== YOUR INSTRUCTIONS ==
Below this line is the material. Write out only its lines from the one containing "else ((List.range (n" through the one containing "def State.addrLoc (s", both kept, exactly.

== SOURCE DATA ==
-- ==== Sys2Proof/Machine/MemFault.lean ====
section
/-!
DEFINITION. Machine/MemFault.lean: errors of the memories: their count and report (R413), the location table (R414), row
repair (R415), rank retirement (R417), the failure of a channel (R419), and a refill that meets an error (R184).
-/

namespace Sys2Proof.Machine
open Sys2Proof

/-! ### Ranks and channels (R417, R419) -/

/-- Log detail of a channel, a rank and the replays made (R584). -/
def chDetail (c r n : Nat) : Nat := c + r * 2 ^ 2 + n * 2 ^ 3

/-- A channel fails (R419). -/
def State.chanFail (s : State) (c r n : Nat) : State :=
  (s.flag (Page.memCh c) F.MEM_CH_STATUS_FAILED).moduleFault Cause.memChannelLost (gid 8 c) (chDetail c r n)

/-- Capacity falls to one rank: addresses that become unmapped lose their data. -/
def State.memShrink (s : State) : State :=
  { s with mem.ddr := s.mem.ddr.filter (fun e => e.1 % 2 ^ 35 < 2 ^ 34)
           mem.poison := s.mem.poison.filter (fun e => e.1 % 2 ^ 32 < 2 ^ 31) }

/-- Rank `r` of channel `c` is retired (R417); the other rank must be in service and no move in progress (R419). -/
def State.rankRetire (s : State) (c r n : Nat) : State :=
  let pg := Page.memCh c
  if s.g pg F.MEM_CH_STATUS_RANK0 ≠ 0 ∨ s.g pg F.MEM_CH_STATUS_RANK1 ≠ 0 then s.chanFail c r n
  else
    let s := s.retire 4 (2 * c + r)
    let s := if r = 1 then s.p pg F.MEM_CH_STATUS_RANK1 2
      else ((s.p pg F.MEM_CH_STATUS_RANK0 1).p pg F.MEM_CH_MOVE_MOVE_PTR 0).flag Page.mem F.MEM_STATUS_MOVING
    s.memShrink.logIt Cause.memRankRetired 0 (gid 8 c) (chDetail c r n)

/-! ### Rows (R415) -/

/-- Words of an on-die store in one quadrant, or bursts of a rank. -/
def storeSize (store : Nat) : Nat :=
  match store with
  | 4 => 1048576
  | 5 => 4096
  | 6 => 655360
  | 7 => 262144
  | 8 => 2048
  | 9 => 2097152
  | 10 | 11 => 131072
  | _ => 2 ^ 28
/-- Spare rows of a store: one for every 4,096 words. -/
def spareCount (store : Nat) : Nat := (storeSize store + 4095) / 4096

/-- Row `row` of a store is to be repaired: it takes a spare row, or the store's ASIC is at its end. -/
def State.rowRepair (s : State) (store quad row : Nat) : State :=
  let k := store * 4 + quad
  if s.mem.spareRows.get 0 k < spareCount store then
    let s := s.retire 5 (k * 2 ^ 16 + row)
    { s with mem.spareRows := s.mem.spareRows.set 0 k (s.mem.spareRows.get 0 k + 1)
             mem.repairs := s.mem.repairs ++ [(store, quad, row)] }
  else s.moduleFault Cause.memSpareRows (gid 8 2047) 0

/-- A permanent fault at a location: its rank is retired or its row repaired. -/
def State.locLost (s : State) (d : Nat) : State :=
  let store := d % 16
  if store < 4 then s.rankRetire store (d / 2 ^ 6 % 2) 0 else s.rowRepair store (d / 2 ^ 4 % 4) (d / 2 ^ 7 / 64)

/-! ### The location table (R414, R430) -/

/-- 24 h of MTIME. -/
def day : Nat := secs 86400

def State.locValid (s : State) (i : Nat) : Bool := s.on (Page.loc i) F.MEM_LOC_WHERE_VALID
/-- The location of entry `i`. -/
def State.locOf (s : State) (i : Nat) : Nat :=
  (s.reg (Page.loc i)).toNat % 128 + s.g (Page.loc i) F.MEM_LOC_INDEX_INDEX * 128

/-- Entry `i` holds location `d` with hits from `o` to `n`, `h` of them. -/
def State.locPut (s : State) (i d h o n : Nat) : State :=
  let pg := Page.loc i
  let s := s.setReg pg (BitVec.ofNat 32 (d % 128 + 128))
  let s := (s.p pg F.MEM_LOC_INDEX_INDEX (d / 128)).p pg F.MEM_LOC_HITS_HITS h
  let s := s.setReg (pg + 12) (BitVec.ofNat 32 (o / 16000000000))
  { s with mem.hits := s.mem.hits.set (0, 0) i (o, n) }
/-- Entry `i` is cleared. -/
def State.locClear (s : State) (i : Nat) : State :=
  { (s.unflag (Page.loc i) F.MEM_LOC_WHERE_VALID).p (Page.loc i) F.MEM_LOC_HITS_HITS 0 with
    mem.hits := s.mem.hits.set (0, 0) i (0, 0) }

/-- The hits of an entry that lie within 24 h of MTIME `t`. -/
def State.locHits (s : State) (i t : Nat) : List Nat :=
  let h := s.mem.hits.get (0, 0) i
  (if s.g (Page.loc i) F.MEM_LOC_HITS_HITS = 2 then [h.1, h.2] else [h.1]).filter (fun x => t ≤ x + day)

/-- The entry whose newest hit is oldest, among `l`. -/
def State.locOldest (s : State) : List Nat → Nat
  | [] => 0
  | [i] => i
  | i :: l => let j := s.locOldest l
              if (s.mem.hits.get (0, 0) i).2 ≤ (s.mem.hits.get (0, 0) j).2 then i else j

/-- The entry for a new location: a free one, or the one it replaces. -/
def State.locSlot (s : State) : State × Nat :=
  match (List.range 256).find? (fun i => !s.locValid i) with
  | some i => (s, i)
  | none => (s.bump Page.mem F.MEM_LOC_EVICTIONS, s.locOldest (List.range 256))

/-- A hit at location `d`: the third within 24 h is a permanent fault (R414). The retirement map's entry is written before
the record of the fault (R571). -/
def State.locHit (s : State) (d source : Nat) : State :=
  let t := s.log.mtime.toNat
  match (List.range 256).find? (fun i => s.locValid i && s.locOf i = d) with
  | some i =>
    match s.locHits i t with
    | [] => s.locPut i d 1 t t
    | [a] => s.locPut i d 2 a t
    | _ => ((s.locClear i).locLost d).logIt Cause.memLocation 0 source d
  | none => let r := s.locSlot; r.1.locPut r.2 d 1 t t

/-! ### Errors (R413) -/

/-- Object of a location in the log. -/
def locGid (d : Nat) : Nat := gid 8 (if d % 16 < 4 then d % 16 else 2047)

/-- A corrected error at location `d`. -/
def State.memCorrect (s : State) (d : Nat) : State :=
  let s := (s.bump64 Page.mem F.MEM_CORRECTED_LO).when (d % 16 < 4) (·.bump (Page.memCh (d % 16)) F.MEM_CH_CORRECTED)
  (s.logIt Cause.memCorrected 0 (locGid d) d).locHit d (locGid d)
/-- An uncorrectable error at location `d`, met by partition `p`'s work. -/
def State.memBad (s : State) (p d : Nat) : State :=
  let s := (s.bump Page.mem F.MEM_UNCORRECTABLE).flag Page.mem F.MEM_STATUS_UNCORR
  (s.logIt Cause.memUncorrectable p (locGid d) d).locHit d (locGid d)

/-- An error on an internal path, which ends in no store (R25, R413): it is counted and logged as for a store, and nothing is
written back or entered; what the log's detail says of a path is left open. -/
def State.pathCorrect (s : State) : State :=
  let v := (s.bump64 Page.mem F.MEM_CORRECTED_LO).fresh 48
  v.1.logIt Cause.memCorrected 0 (gid 8 2047) v.2
def State.pathBad (s : State) : State :=
  let v := ((s.bump Page.mem F.MEM_UNCORRECTABLE).flag Page.mem F.MEM_STATUS_UNCORR).fresh 48
  v.1.logIt Cause.memUncorrectable 0 (gid 8 2047) v.2

/-- The entry reads of the step that met an uncorrectable word are counted, logged and entered (R301, R413, R414). -/
def State.eccReads (s : State) : State :=
  s.dec.ecc.foldl (fun s x => s.memBad x.1 (locNum 10 0 0 x.2)) { s with dec.ecc := [] }

/-- The first word of `n` bytes from module address `a` on that reads as uncorrectable. -/
def State.firstPoison (s : State) (a n : Nat) : Option Nat :=
  if s.mem.poison = [] then none
  else ((List.range (n / 8)).map (fun i => a + 8 * i)).find? (fun x => s.ddrBad x 8)
/-- The location of module address `a`. -/
def State.addrLoc (s : State) (a : Nat) : Nat := match s.memMap a with | some x => s.ddrLoc x.1 x.2 | none => 0

/-- A refill reads an uncorrectable word, and again when it retries the window (R184). -/
def State.refillFail (s : State) (q w : Nat) : State :=
  let p := s.seqOwner q
  let a := s.imgAddr q + 65536 * w
  let d := s.addrLoc ((s.firstPoison a (8 * s.winLen q w)).getD a)
  ((s.memBad p d).memBad p d).runAbort p 5 5 St.aborted

end Sys2Proof.Machine
end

== ANSWER TO THE PROBLEM ==
  else ((List.range (n / 8)).map (fun i => a + 8 * i)).find? (fun x => s.ddrBad x 8)
/-- The location of module address `a`. -/
def State.addrLoc (s : State) (a : Nat) : Nat := match s.memMap a with | some x => s.ddrLoc x.1 x.2 | none => 0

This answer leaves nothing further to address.